Grumpy Monkey moves from picture books to a graphic-novel chapter book, in which he tolerates his friends’ goofy antics during a group journey to an orange grove.
Divided into three chapters of cartoon-style comics, with bonus interludes in between, the book features Jim Panzee, the protagonist of the Grumpy Monkey picture-book series. He is on his relaxing Wednesday Walk, stress orange in hand, but little is quiet about his journey once his jungle friends appear. After the accumulation of unwanted companions causes Jim to squeeze his stress orange so hard that he destroys it, the group seeks a replacement, stopping for a papaya fight, a splash party in the water, and some swinging from vines. They eventually escape angry parrots with the only orange the parrots didn’t devour.

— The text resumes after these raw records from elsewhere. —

-- ==== Sys2Proof/Tests/Slice0.lean ====
section
/-! SUPPORT. The model's own tests. Every expected value is the spec's: the "Example" and "Corner cases" lines of spec/41 to spec/46, or the
vector of spec/95_test_vectors.md that the comment names. After them, a witness for the hypotheses of each statement in
Certificates/Slice0/Obligations.lean. -/

open Sys2Proof Sys2Proof.Machine

namespace Sys2Proof.Tests

/-! ## Small states -/

/-- The reset state with the PC and some registers set. -/
def start (pc : Addr) (regs : List (RegIdx × Word)) : State :=
  regs.foldl (fun s p => s.setReg p.1 p.2) { State.reset with pc := pc }

/-- The same with `w` as the word the next step fetches. -/
def startWord (pc : Addr) (regs : List (RegIdx × Word)) (w : Nat) : State := (start pc regs).withFetchWord 32 w

/-- The start memory of the B-LS vectors (spec/95_test_vectors.md). -/
def dmemLS : Memory :=
  [(0x000, 0xD4#8), (0x001, 0xE5#8), (0x010, 0x7F#8), (0x011, 0x80#8), (0x100, 0x11#8), (0x101, 0x22#8), (0x102, 0x33#8),
    (0x103, 0x44#8), (0xFFD, 0xA1#8), (0xFFE, 0xB2#8), (0xFFF, 0xC3#8)]

/-- A register after one instruction. -/
def regAfter (i : Instr) (regs : List (RegIdx × Word)) (r : RegIdx) : Option Word :=
  match exec i { start 0x100#12 regs with dmem := dmemLS } with
  | .next t => some (t.reg r)
  | _ => none

/-- Some bytes of data memory after one instruction, with r1 = 0xAABBCCDD. -/
def bytesAfter (i : Instr) (addrs : List Addr) : Option (List Byte) :=
  match exec i { start 0x100#12 [(1#5, 0xAABBCCDD#32)] with dmem := dmemLS } with
  | .next t => some (addrs.map (readByte t.dmem))
  | _ => none

/-- Stage, Token and PC after one step of the word `w` at `pc`. -/
def schedulerAfter (pc : Addr) (regs : List (RegIdx × Word)) (w : Nat) : Option (Stage × Addr × Addr) :=
  match step (startWord pc regs w) with
  | .next t => some (t.stage, t.token, t.pc)
  | _ => none

/-- A register after one step of the word `w` at `pc`. -/
def linkAfter (pc : Addr) (regs : List (RegIdx × Word)) (w : Nat) (r : RegIdx) : Option Word :=
  match step (startWord pc regs w) with
  | .next t => some (t.reg r)
  | _ => none

/-! ## WellFormed: the one check refuses what has no encoding (R93: the offset lies in [-64, 63]) -/

theorem test_wf_lwc2_offset_too_large : (Instr.lwc2 4#5 1#5 0#4 64 2#5).wf = false := by decide
theorem test_wf_lwc2_offset_too_small : (Instr.lwc2 4#5 1#5 0#4 (-65) 2#5).wf = false := by decide
theorem test_wf_swc2_offset_too_large : (Instr.swc2 4#5 1#5 0#4 64 2#5).wf = false := by decide
theorem test_wf_swc2_offset_too_small : (Instr.swc2 4#5 1#5 0#4 (-65) 2#5).wf = false := by decide
theorem test_wf_offsets_in_range :
    (Instr.lwc2 4#5 1#5 0#4 63 2#5).wf = true ∧ (Instr.swc2 4#5 1#5 0#4 (-64) 2#5).wf = true := by decide
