/-- Each byte clocked in clocks one out: with an empty queue the fill byte 0x00; else the byte of the head frame at the
send position, which moves on, so that a partly sent frame continues from its next byte; with the last byte the frame
leaves, as at CONTROL_FRAME_SENT. (Stated for a byte that a hunting receiver discards; the byte out precedes the
effect of the byte in, log entry 7.) CONTROL_FRAME_SENT clocks out the bytes left of the head frame: it leaves the
outbound queue, the send position is 0 and, if it is a reply of a queued request, the first answered entry leaves the
inbound queue; it is what clocking those bytes one by one does; with an empty queue it does nothing (log entry 7). A
pending notice is built while fewer than 12 shared frames are queued: it lists the conditions set and enabled with the
ship time, and where none is left no notice is sent. Otherwise NOTICE does nothing. (R182, R185,
11_control_port_conditions_and_configuration_store.md, section 11.1) -/
def Obligations.FramesLeaveAndNoticesForm : Prop :=
  ∀ (s : State) (b : Byte),
    (∀ f ∈ s.ctp.outbound.head?,
      Becomes (exec .controlFrameSent s)
          { s with
            ctp :=
              { s.ctp with
                outbound := s.ctp.outbound.tail
                sent := 0
                inbound := if f.kind = .reply then s.ctp.inbound.eraseP InEntry.answered else s.ctp.inbound }
            ports := { s.ports with control := s.ports.control ++ f.bytes.drop s.ctp.sent } }
        ∧ (s.ctp.sent < f.bytes.length → Becomes (exec .controlFrameSent s) (s.clocked (f.bytes.length - s.ctp.sent))))
    ∧ (s.ctp.outbound = [] → Becomes (exec .controlFrameSent s) s)
    ∧ (s.ctp.receiver = .hunting → s.firstWaiting = none → b ≠ 0xC3#8 →
      (s.ctp.outbound = [] →
        Becomes (exec (.controlFrame [b]) s) { s with ports := { s.ports with control := s.ports.control ++ [0x00#8] } })
      ∧ (∀ f ∈ s.ctp.outbound.head?,
        (s.ctp.sent + 1 < f.bytes.length →
          Becomes (exec (.controlFrame [b]) s)
            { s with
              ctp := { s.ctp with sent := s.ctp.sent + 1 }
              ports := { s.ports with control := s.ports.control ++ (f.bytes.drop s.ctp.sent).take 1 } })
        ∧ (s.ctp.sent + 1 = f.bytes.length → exec (.controlFrame [b]) s = exec .controlFrameSent s)))
    ∧ (s.ctp.noticePending = true → s.sharedFrames < 12 →
      Becomes (exec .notice s)
        { s with
          ctp :=
            { s.ctp with
              noticePending := false
              outbound :=
                if s.ctp.conditions &&& s.ctp.mask = 0#16 then s.ctp.outbound
                else s.ctp.outbound ++ [⟨.notice, 0, 1, be 2 (s.ctp.conditions &&& s.ctp.mask).toNat ++ be 8 s.shipTime⟩] } })
    ∧ (s.ctp.noticePending = false ∨ 12 ≤ s.sharedFrames → Becomes (exec .notice s) s)

/-- Each protected request that is taken while the port is LOCKED is answered LOCKED with an empty body, and nothing but
the queues of the control port changes. (R183, R186, 11_control_port_conditions_and_configuration_store.md, section
11.3) -/
def Obligations.ProtectedRequestsRefusedWhileLocked : Prop :=
  ∀ (i : Instr) (s : State) (tag code : Nat) (body : List Byte),
    i.asRequest = some (tag, code, body) →
    tag < 256 →
    isProtected code = true →
    s.ctp.locked = true →
    s.firstWaiting = none →
    s.restarting = false →
    s.ctp.inbound.length < 4 →
    Replies (exec i s) tag code body .locked [] s

/-- A request that arrives while four entries are queued is answered BUSY if fewer than 12 shared frames are queued; else
the frame is discarded with cause OVERRUN, which is counted and sets PORT_ERROR. Nothing else changes. (R182, R181) -/
def Obligations.FullQueueAnswersBusy : Prop :=
  ∀ (i : Instr) (s : State) (tag code : Nat) (body : List Byte),
    i.asRequest = some (tag, code, body) →
    tag < 256 →
    4 ≤ s.ctp.inbound.length →
    s.firstWaiting ≠ some ⟨tag, code, body, false⟩ →
    (s.sharedFrames < 12 →
      Becomes (exec i s) { s with ctp := { s.ctp with outbound := s.ctp.outbound ++ [⟨.busy, tag, Status.busy.number, []⟩] } })
    ∧ (12 ≤ s.sharedFrames →
      Becomes (exec i s)
        (setCond .portError
          { s with ctp := { s.ctp with receiver := .hunting, overrunCount := satAdd max16 s.ctp.overrunCount 1 } }))
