-- ==== Sys2Proof/Laws/State.lean ====
section
/-! SUPPORT. One lemma per field per update of the state, and what the record accessors read after an update. -/

namespace Sys2Proof.Machine

/-! ### setCell -/

@[simp] theorem setCell_shipTime (c : CellId) (x : Cell) (s : State) : (setCell c x s).shipTime = s.shipTime := rfl
@[simp] theorem setCell_settings (c : CellId) (x : Cell) (s : State) : (setCell c x s).settings = s.settings := rfl
@[simp] theorem setCell_ctp (c : CellId) (x : Cell) (s : State) : (setCell c x s).ctp = s.ctp := rfl
@[simp] theorem setCell_pzu (c : CellId) (x : Cell) (s : State) : (setCell c x s).pzu = s.pzu := rfl
@[simp] theorem setCell_epc (c : CellId) (x : Cell) (s : State) : (setCell c x s).epc = s.epc := rfl
@[simp] theorem setCell_lkm (c : CellId) (x : Cell) (s : State) : (setCell c x s).lkm = s.lkm := rfl
@[simp] theorem setCell_cap (c : CellId) (x : Cell) (s : State) : (setCell c x s).cap = s.cap := rfl
@[simp] theorem setCell_duc (c : CellId) (x : Cell) (s : State) :
    (setCell c x s).duc = { s.duc with cells := s.duc.cells.set c.val x c.isLt } :=
  rfl
@[simp] theorem setCell_sbt (c : CellId) (x : Cell) (s : State) : (setCell c x s).sbt = s.sbt := rfl
@[simp] theorem setCell_rge (c : CellId) (x : Cell) (s : State) : (setCell c x s).rge = s.rge := rfl
@[simp] theorem setCell_rte (c : CellId) (x : Cell) (s : State) : (setCell c x s).rte = s.rte := rfl
@[simp] theorem setCell_tkq (c : CellId) (x : Cell) (s : State) : (setCell c x s).tkq = s.tkq := rfl
@[simp] theorem setCell_cfs (c : CellId) (x : Cell) (s : State) : (setCell c x s).cfs = s.cfs := rfl
@[simp] theorem setCell_ports (c : CellId) (x : Cell) (s : State) : (setCell c x s).ports = s.ports := rfl
@[simp] theorem setCell_mail (c : CellId) (x : Cell) (s : State) : (setCell c x s).mail = s.mail := rfl
@[simp] theorem setCell_pending (c : CellId) (x : Cell) (s : State) : (setCell c x s).pending = s.pending := rfl

/-! ### setLink -/

@[simp] theorem setLink_shipTime (l : LinkId) (x : Link) (s : State) : (setLink l x s).shipTime = s.shipTime := rfl
@[simp] theorem setLink_settings (l : LinkId) (x : Link) (s : State) : (setLink l x s).settings = s.settings := rfl
@[simp] theorem setLink_ctp (l : LinkId) (x : Link) (s : State) : (setLink l x s).ctp = s.ctp := rfl
@[simp] theorem setLink_pzu (l : LinkId) (x : Link) (s : State) : (setLink l x s).pzu = s.pzu := rfl
@[simp] theorem setLink_epc (l : LinkId) (x : Link) (s : State) : (setLink l x s).epc = s.epc := rfl
@[simp] theorem setLink_lkm (l : LinkId) (x : Link) (s : State) :
    (setLink l x s).lkm = { s.lkm with links := s.lkm.links.set l.val x l.isLt } :=
  rfl
@[simp] theorem setLink_cap (l : LinkId) (x : Link) (s : State) : (setLink l x s).cap = s.cap := rfl
@[simp] theorem setLink_duc (l : LinkId) (x : Link) (s : State) : (setLink l x s).duc = s.duc := rfl
@[simp] theorem setLink_sbt (l : LinkId) (x : Link) (s : State) : (setLink l x s).sbt = s.sbt := rfl
@[simp] theorem setLink_rge (l : LinkId) (x : Link) (s : State) : (setLink l x s).rge = s.rge := rfl
@[simp] theorem setLink_rte (l : LinkId) (x : Link) (s : State) : (setLink l x s).rte = s.rte := rfl
@[simp] theorem setLink_tkq (l : LinkId) (x : Link) (s : State) : (setLink l x s).tkq = s.tkq := rfl
@[simp] theorem setLink_cfs (l : LinkId) (x : Link) (s : State) : (setLink l x s).cfs = s.cfs := rfl
@[simp] theorem setLink_ports (l : LinkId) (x : Link) (s : State) : (setLink l x s).ports = s.ports := rfl
@[simp] theorem setLink_mail (l : LinkId) (x : Link) (s : State) : (setLink l x s).mail = s.mail := rfl
@[simp] theorem setLink_pending (l : LinkId) (x : Link) (s : State) : (setLink l x s).pending = s.pending := rfl

/-! ### setContext -/

@[simp] theorem setContext_shipTime (k : Nat) (x : Context) (s : State) : (setContext k x s).shipTime = s.shipTime := rfl
@[simp] theorem setContext_settings (k : Nat) (x : Context) (s : State) : (setContext k x s).settings = s.settings := rfl
@[simp] theorem setContext_ctp (k : Nat) (x : Context) (s : State) : (setContext k x s).ctp = s.ctp := rfl
@[simp] theorem setContext_pzu (k : Nat) (x : Context) (s : State) : (setContext k x s).pzu = s.pzu := rfl
@[simp] theorem setContext_epc (k : Nat) (x : Context) (s : State) : (setContext k x s).epc = s.epc := rfl
@[simp] theorem setContext_lkm (k : Nat) (x : Context) (s : State) : (setContext k x s).lkm = s.lkm := rfl
@[simp] theorem setContext_cap (k : Nat) (x : Context) (s : State) : (setContext k x s).cap = s.cap := rfl
@[simp] theorem setContext_duc (k : Nat) (x : Context) (s : State) : (setContext k x s).duc = s.duc := rfl
@[simp] theorem setContext_sbt (k : Nat) (x : Context) (s : State) :
    (setContext k x s).sbt = { s.sbt with contexts := Assoc.put s.sbt.contexts k x } :=
  rfl
@[simp] theorem setContext_rge (k : Nat) (x : Context) (s : State) : (setContext k x s).rge = s.rge := rfl
@[simp] theorem setContext_rte (k : Nat) (x : Context) (s : State) : (setContext k x s).rte = s.rte := rfl
@[simp] theorem setContext_tkq (k : Nat) (x : Context) (s : State) : (setContext k x s).tkq = s.tkq := rfl
@[simp] theorem setContext_cfs (k : Nat) (x : Context) (s : State) : (setContext k x s).cfs = s.cfs := rfl
@[simp] theorem setContext_ports (k : Nat) (x : Context) (s : State) : (setContext k x s).ports = s.ports := rfl
@[simp] theorem setContext_mail (k : Nat) (x : Context) (s : State) : (setContext k x s).mail = s.mail := rfl
@[simp] theorem setContext_pending (k : Nat) (x : Context) (s : State) : (setContext k x s).pending = s.pending := rfl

There’s a good dose of potty humor: Leslie the giraffe responds to Norman the gorilla’s invitation to come along with “you bet your butt I do,” and two spreads are devoted to poop humor (with Jim as the butt of the joke). There’s also wordplay (a chapter called “Orange Ya Glad We Made It?”; Jim’s repeated mantra, “Squeeze, squeeze, mind at ease”; and a guide to speaking Jim’s nonsense language, in which the syllable ob is inserted before vowels in every word). That the book pauses for a “Primate Primer” with talking simians will be like pouring lemon juice on a cut for those readers who see in anthropomorphized monkeys a perpetuation of pernicious anti-Black stereotypes.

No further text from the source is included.